You also have to look at the historical context. The late ’60s were a golden age for pitching, which was quite the opposite of this homer-crazy era we’re in now. To demonstrate, only one Astro hit more than six home runs in 1968, and that was Wynn with 26. The team as a whole hit 66 homers, so Wynn accounted for almost 40 percent of the team’s homers that year.
He was never one to hit for a high average, but he drew a lot of walks and hit plenty of bombs and had a real knack for hitting those tape measure shots. He was the first player to hit three home runs in one game in the Astrodome, with each one traveling more than 400 feet. There was a seat in the dome’s upper deck that he hit and was later marked in his honor.

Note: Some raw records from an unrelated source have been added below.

/-- A read of ETH_MGMT_PEND: the next queued slot is taken (R403). -/
def State.mgmtPend (s : State) : Word × State :=
  match s.wired.queue with
  | [] => (0#32, s)
  | k :: rest => (BitVec.ofNat 32 (2 ^ 31 + k), { s with wired := { s.wired with queue := rest } })

/-- MGMT_PEND_READ (R403). -/
def execMgmtPendRead (m : Master) (s : State) : Host.Outcome State Fault Refusal :=
  .next (s.regGateRead m aETH_MGMT_PEND (fun t => t.mgmtPend.2))

/-- The PENDING entry of slot k takes another state. -/
def State.mgmtSet (s : State) (k : Nat) (st : MgmtSt) : State :=
  { s with wired := { s.wired with
      queue := s.wired.queue.filter (fun j => j != k)
      ids := s.wired.ids.map (fun e => if e.slot = k && e.st == .pending then { e with st := st } else e) } }

/-- The answer of slot k is being sealed: its DONE has come. -/
def State.mgmtSealing (s : State) (k : Nat) : Bool :=
  let mine (j : Job) : Bool := match j.who with
    | .unit (.answer i _) => i == k
    | _ => false
  s.cipher.queue.any mine || s.cipher.waiting.any mine || s.cipher.running.any (fun r => mine r.job)

/-- The sealed answer of slot k: stored, sent to the first copy's port and source, and the entry DONE (R403). -/
def State.mgmtAnswer (s : State) (k : Nat) (payload : List Byte) : State :=
  match s.mgmtInSlot k with
  | none => s
  | some e => ((s.ethStore (s.mgmtSlot k) payload).mgmtQueue e.port e.mac payload).mgmtSet k .done

/-- A write of ETH_MGMT_DONE: the response is encrypted, then stored and sent (R403). -/
def State.mgmtDone (s : State) (v : Nat) : State :=
  let k := bitsN v 6 0
  let n := bitsN v 23 14
  match s.mgmtInSlot k with
  | none => s
  | some e =>
    if e.st != .pending || s.mgmtSealing k || 0x80 ≤ bitsN v 31 24 || 512 < n then s
    else
      let r := s.readBytes (s.mgmtSlot k) (20 + n) 0x7F
      r.2.2.mgmtSeal (.answer k) r.1 (bitsN v 31 24) (r.1.drop 20)

/-- MGMT_SLOT_EXPIRY: 64 s without a DONE write (R403). -/
def execMgmtSlotExpiry (k : BitVec 7) (s : State) : Host.Outcome State Fault Refusal := .next (s.iff (!s.mgmtSealing k.toNat) (fun t => t.mgmtSet k.toNat .expired))

/-- The memory that the ports and the management unit use is not being cleared: their accesses would wait (R355). -/
def State.ethFree (s : State) : Bool :=
  s.upkeep.clearing.isNone || (s.ringsFree && !s.clearMeets (s.reg aETH_MGMT_BASE).toNat 0x30000
    && [0, 1].all (fun p => ((s.rxRing p).all (fun r => !s.clearMeets r.1 r.2)) && ((s.txRing p).all (fun r => !s.clearMeets r.1 r.2))))

/-- MGMT_DONE (R403); it waits while its slot's memory is being cleared (R355). -/
def execMgmtDone (m : Master) (v : Word) (s : State) : Host.Outcome State Fault Refusal :=
  .next (s.regGate m aETH_MGMT_DONE (fun t => t.iff t.ethFree (fun u => u.mgmtDone v.toNat)))

/-! ## Received frames (R397) -/

/-- A frame from its destination address on, without its FCS: tagged, and its EtherType and payload. -/
structure EthIn where
  dst : Nat
  src : Nat
  tagged : Bool
  vid : Nat
  type : Nat
  payload : List Byte
  deriving DecidableEq, Repr

/-- The fields of a received frame. -/
def ethIn (b : List Byte) : EthIn :=
  let t := beNat ((b.drop 12).take 2)
  if t = 0x8100 then
    { dst := beNat (b.take 6), src := beNat ((b.drop 6).take 6), tagged := true, vid := beNat ((b.drop 14).take 2) % 4096
      type := beNat ((b.drop 16).take 2), payload := b.drop 18 }
  else { dst := beNat (b.take 6), src := beNat ((b.drop 6).take 6), tagged := false, vid := 0, type := t, payload := b.drop 14 }

/-- The MAC address of port p. -/
def State.ethMac (s : State) (p : Nat) : Nat := s.fget (fETH_MAC0_mac_lo p) + s.fget (fETH_MAC1_mac_hi p) * 2 ^ 32

/-- The frame of row 5 of Table 17-1 goes to the forwarder as a FORWARD with ingress set (R398). -/
def State.ethForward (s : State) (x : List Byte) : State :=
  let n := bitsN (wordAt x 1) 24 16
  let m := ixtOf (x.take (16 + n))
  if x.length < 16 || x.length < 16 + n || 483 < 16 + n || m.version ≠ 1 || 2 ≤ m.kind then s.finc fTABLE_COUNT_bad_cmd
  else (s.forward m true).2

/-- Table 17-1 for a frame of good FCS and length. -/
def State.ethSort (s : State) (p : Nat) (b : List Byte) : State :=
  let f := ethIn b
  let ptp := f.type == 0x88F7 && (f.dst == 0x011B19000000 || f.dst == 0x0180C200000E)
  let vlanOk := if s.fon (fETH_CFG_vlan_en p) then f.tagged && f.vid == s.fget (fETH_CFG_vid p) else !f.tagged
  if !(f.dst == s.ethMac p || f.dst == 0xFFFFFFFFFFFF || ptp) || !vlanOk then s.finc (fETH_COUNT_drop_addr p)
  else if f.type = 0x8808 then s.finc (fETH_COUNT_pause p)
  else if f.type = s.fget (fETH_TYPE_ix_type p) then (s.finc (fETH_COUNT_rx_ok p)).ethForward f.payload
  else if f.type = s.fget (fETH_TYPE_mg_type p) then
    if s.fon fETH_MGMT_CFG_en && bitN (s.fget fETH_MGMT_CFG_ports) p then
      (s.finc (fETH_COUNT_rx_ok p)).mgmtRx p f.src f.payload
    else s
  else if f.type = 0x88F7 then s.rxToRing p b true
  else if s.fon (fETH_CFG_accept_other p) then s.rxToRing p b false
  else s.finc (fETH_COUNT_drop_type p)

/-- ETH_FRAME_RX: a frame from its destination address to the end of its payload, with the verdict on its FCS
(R397). -/
def execEthFrameRx (p fcsOk : Bool) (b : List Byte) (s : State) : Host.Outcome State Fault Refusal :=
  let n := b2n p
  .next (s.iff (s.fon (fETH_STATUS_link n) && s.ethFree) (fun t =>
    if !fcsOk || b.length < 60 || 1518 < b.length then t.finc (fETH_COUNT_rx_err n) else t.ethSort n b))

/-! ## Frames sent (R398, R400) -/

/-- A frame leaves port p: the bytes and their FCS. -/
def State.ethSend (s : State) (p : Nat) (b : List Byte) : State :=
  (s.modPort p (fun q => { q with sent := b ++ leBytes 4 (crc32 b) })).finc (fETH_COUNT_tx_ok p)

/-- The bytes of a frame that hardware makes: source address, VLAN tag, EtherType, payload of at least 46 bytes (R398). -/
def State.ethBuild (s : State) (p : Nat) (x : EthOut) : List Byte :=
  let tag := if s.fon (fETH_CFG_vlan_en p) then beBytes 2 0x8100 ++ beBytes 2 (x.prio * 2 ^ 13 + s.fget (fETH_CFG_vid p))
    else []
  beBytes 6 x.dst ++ beBytes 6 (s.ethMac p) ++ tag
    ++ beBytes 2 (if x.type = 0 then s.fget (fETH_TYPE_ix_type p) else x.type) ++ takePad (max 46 x.payload.length) x.payload

/-- The transmit time in the originTimestamp of a Sync message (R400). -/
def State.oneStep (s : State) (p : Nat) (b : List Byte) : List Byte :=
  let o := (if beNat ((b.drop 12).take 2) = 0x8100 then 18 else 14) + 34
  let t := s.ptpTime p
  if b.length < o + 10 then b else b.take o ++ beBytes 6 t.1 ++ beBytes 4 t.2 ++ b.drop (o + 10)

/-- The head of the supervisor's transmit ring is sent; its rd passes it. A frame above 1,522 bytes, or one with an
unusable word, is not sent. -/
def State.txFromRing (s : State) (p : Nat) : State :=
  match s.txRing p with
  | none => s
  | some (k, size) =>
    let rd := s.fget (fETH_RING_w7_rd p)
    let d := s.ringGet k size rd 16
    let w := leNat (d.1.take 4)
    let len := bitsN w 10 0
    let r := d.2.2.ringGet k size (rd + 16) len
    let s1 := r.2.2.fset (fETH_RING_w7_rd p) (rd + 16 + (len + 7) / 8 * 8)
    if !d.2.1 || !r.2.1 || 1518 < len then s1
    else
      let t := s.ptpTime p
      let s2 := if bitN w 11 then s1.stampPush p { tag := bitsN w 31 16, sec := t.1, ns := t.2 } else s1
      s2.ethSend p (if bitN w 12 then s.oneStep p r.1 else r.1)
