-- ==== Sys2Proof/Certificates/Slice0/Obligations.lean ====
section
/-!
DEFINITION. The statements for the provers: what the commands of each family do and leave, what the whole machine keeps,
and what reset leaves. Each says in its docstring which rules of spec/ it rests on.
-/

open Sys2Proof Sys2Proof.Machine

/-- A step is `exec` of the oldest waiting command on the state with the rest of the queue; with none waiting the block
idles. The order of the queue and the idle step are the model's (log entries 1 and 2). -/
def Obligations.StepRunsFront : Prop :=
  (∀ (c : Instr) (s : State) (rest : List Instr),
      step { s with pending := c :: rest } = exec c { s with pending := rest })
    ∧ ∀ s : State, s.pending = [] → step s = .next s.idle

/-- Table 9-4, the functions of two registers: result, pc and frame. Tables 9-3 and 9-4, one source or an immediate: result, pc and frame. -/
def Obligations.AluFunctions : Prop :=
  (∀ (s : State) (c : CoreId) (p : Pred) (rd rs1 rs2 : BitVec 5), s.Issues c p [rs1, rs2] →
      let e := s.eng (coreNum c)
      let a := e.x rs1.toNat
      let b := e.x rs2.toNat
      let n := b.toNat % 32
      ∀ f ∈ [(Instr.add c p rd rs1 rs2, a + b), (.sub c p rd rs1 rs2, a - b), (.and c p rd rs1 rs2, a &&& b),
          (.or c p rd rs1 rs2, a ||| b), (.xor c p rd rs1 rs2, a ^^^ b), (.sll c p rd rs1 rs2, a <<< n),
          (.srl c p rd rs1 rs2, a >>> n), (.sra c p rd rs1 rs2, a.sshiftRight n), (.ror c p rd rs1 rs2, a.rotateRight n),
          (.slt c p rd rs1 rs2, if a.toInt < b.toInt then 1#32 else 0#32),
          (.sltu c p rd rs1 rs2, if a.toNat < b.toNat then 1#32 else 0#32),
          (.min c p rd rs1 rs2, if a.toInt ≤ b.toInt then a else b),
          (.max c p rd rs1 rs2, if a.toInt ≤ b.toInt then b else a),
          (.minu c p rd rs1 rs2, if a.toNat ≤ b.toNat then a else b),
          (.maxu c p rd rs1 rs2, if a.toNat ≤ b.toNat then b else a),
          (.andn c p rd rs1 rs2, a &&& ~~~b)],
        Runs f.1 s (fun t => s.OnlyCore t (coreNum c) ∧ e.Wrote (t.eng (coreNum c)) rd.toNat f.2))
    ∧ (∀ (s : State) (c : CoreId) (p : Pred) (rd rs1 : BitVec 5) (imm : BitVec 12) (sh : BitVec 5) (wide : BitVec 16),
      let e := s.eng (coreNum c)
      let a := e.x rs1.toNat
      let gives (uses : List (BitVec 5)) (i : Instr) (v : Word) : Prop :=
        s.Issues c p uses → Runs i s (fun t => s.OnlyCore t (coreNum c) ∧ e.Wrote (t.eng (coreNum c)) rd.toNat v)
      (∀ f ∈ [(Instr.addi c p rd rs1 imm, a + imm.signExtend 32), (.andi c p rd rs1 imm, a &&& imm.setWidth 32),
          (.ori c p rd rs1 imm, a ||| imm.setWidth 32), (.xori c p rd rs1 imm, a ^^^ imm.setWidth 32),
          (.slti c p rd rs1 imm, if a.toInt < imm.toInt then 1#32 else 0#32),
          (.sltiu c p rd rs1 imm, if a.toNat < (imm.signExtend 32).toNat then 1#32 else 0#32),
          (.slli c p rd rs1 sh, a <<< sh.toNat), (.srli c p rd rs1 sh, a >>> sh.toNat),
          (.srai c p rd rs1 sh, a.sshiftRight sh.toNat), (.rori c p rd rs1 sh, a.rotateRight sh.toNat),
          (.clz c p rd rs1, BitVec.ofNat 32 ((List.range 32).takeWhile (fun k => !a.getLsbD (31 - k))).length),
          (.popc c p rd rs1, BitVec.ofNat 32 ((List.range 32).filter (fun k => a.getLsbD k)).length),
          (.rev8 c p rd rs1, a.extractLsb' 0 8 ++ a.extractLsb' 8 8 ++ a.extractLsb' 16 8 ++ a.extractLsb' 24 8),
          (.sextb c p rd rs1, (a.extractLsb' 0 8).signExtend 32), (.sexth c p rd rs1, (a.extractLsb' 0 16).signExtend 32),
          (.zexth c p rd rs1, (a.extractLsb' 0 16).setWidth 32)],
        gives [rs1] f.1 f.2)
      ∧ gives [] (.movl c p rd wide) (wide.setWidth 32)
      ∧ gives [rd] (.movh c p rd wide) (wide ++ (e.x rd.toNat).extractLsb' 0 16))

/-- R232: what CMP, CMPI and PLOG leave in the predicates, and that cond 7 and op 3 are ILLEGAL. -/
def Obligations.PredicatesWritten : Prop :=
  ∀ (s : State) (c : CoreId) (p : Pred) (pd : BitVec 3) (comb : BitVec 2) (rs1 rs2 : BitVec 5) (cond : BitVec 3)
    (imm : BitVec 9) (pa pb : BitVec 3) (ainv binv : Bool) (op : BitVec 2),
    let n := coreNum c
    let e := s.eng n
    let wrote (v : Bool) (t : State) : Prop :=
      s.OnlyCore t n ∧ (t.eng n).pc = e.pc + 4#32 ∧ (∀ r, (t.eng n).x r = e.x r)
        ∧ ∀ i, i < 8 → (t.eng n).p i = if i = pd.toNat ∧ i ≠ 0 then v else e.p i
    let holds (a b : Word) : Bool :=
      match cond.toNat with
      | 0 => a == b
      | 1 => a != b
      | 2 => decide (a.toInt < b.toInt)
      | 3 => decide (b.toInt ≤ a.toInt)
      | 4 => decide (a.toNat < b.toNat)
      | 5 => decide (b.toNat ≤ a.toNat)
      | _ => a &&& b != 0#32
    let under (x : Bool) : Bool :=
      match comb.toNat with
      | 0 => x
      | 1 => e.p pd.toNat && x
      | 2 => e.p pd.toNat || x
      | _ => e.p pd.toNat && !x
    let a' := Bool.xor (e.p pa.toNat) ainv
    let b' := Bool.xor (e.p pb.toNat) binv
    (cond ≠ 7#3 → s.Issues c p [rs1, rs2] →
      Runs (.cmp c p pd comb rs1 rs2 cond) s (wrote (under (holds (e.x rs1.toNat) (e.x rs2.toNat)))))
    ∧ (cond ≠ 7#3 → s.Issues c p [rs1] →
      Runs (.cmpi c p pd comb rs1 cond imm) s (wrote (under (holds (e.x rs1.toNat) (imm.signExtend 32)))))
    ∧ (op ≠ 3#2 → s.Issues c p [] →
      Runs (.plog c p pd pa ainv pb binv op) s
        (wrote (if op = 0#2 then a' && b' else if op = 1#2 then a' || b' else Bool.xor a' b')))
    ∧ (s.Issues c p [] → ∀ i ∈ [Instr.cmp c p pd comb rs1 rs2 7#3, .cmpi c p pd comb rs1 7#3 imm,
        .plog c p pd pa ainv pb binv 3#2],
      Runs i s (fun t => s.Faulted t n 1 0#32))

Unfortunately, Wynn and teammate Joe Morgan frequently clashed with manager Harry Walker, who wanted them to be more like slap hitters. It resulted in Morgan being traded to the Reds, and Wynn was ultimately traded as well. He had a great first year with the Dodgers, including hitting a homer in the World Series, but was later traded to Atlanta in a package for Dusty Baker.
When all was said and done, Wynn finished with 291 career homers, and his 55.8 WAR is better than several Hall of Famers. He was the type of player whose game would be more appreciated in modern times than it was back then. But let’s take a moment to appreciate what The Toy Cannon means to the Astros franchise as one of its all-time great players.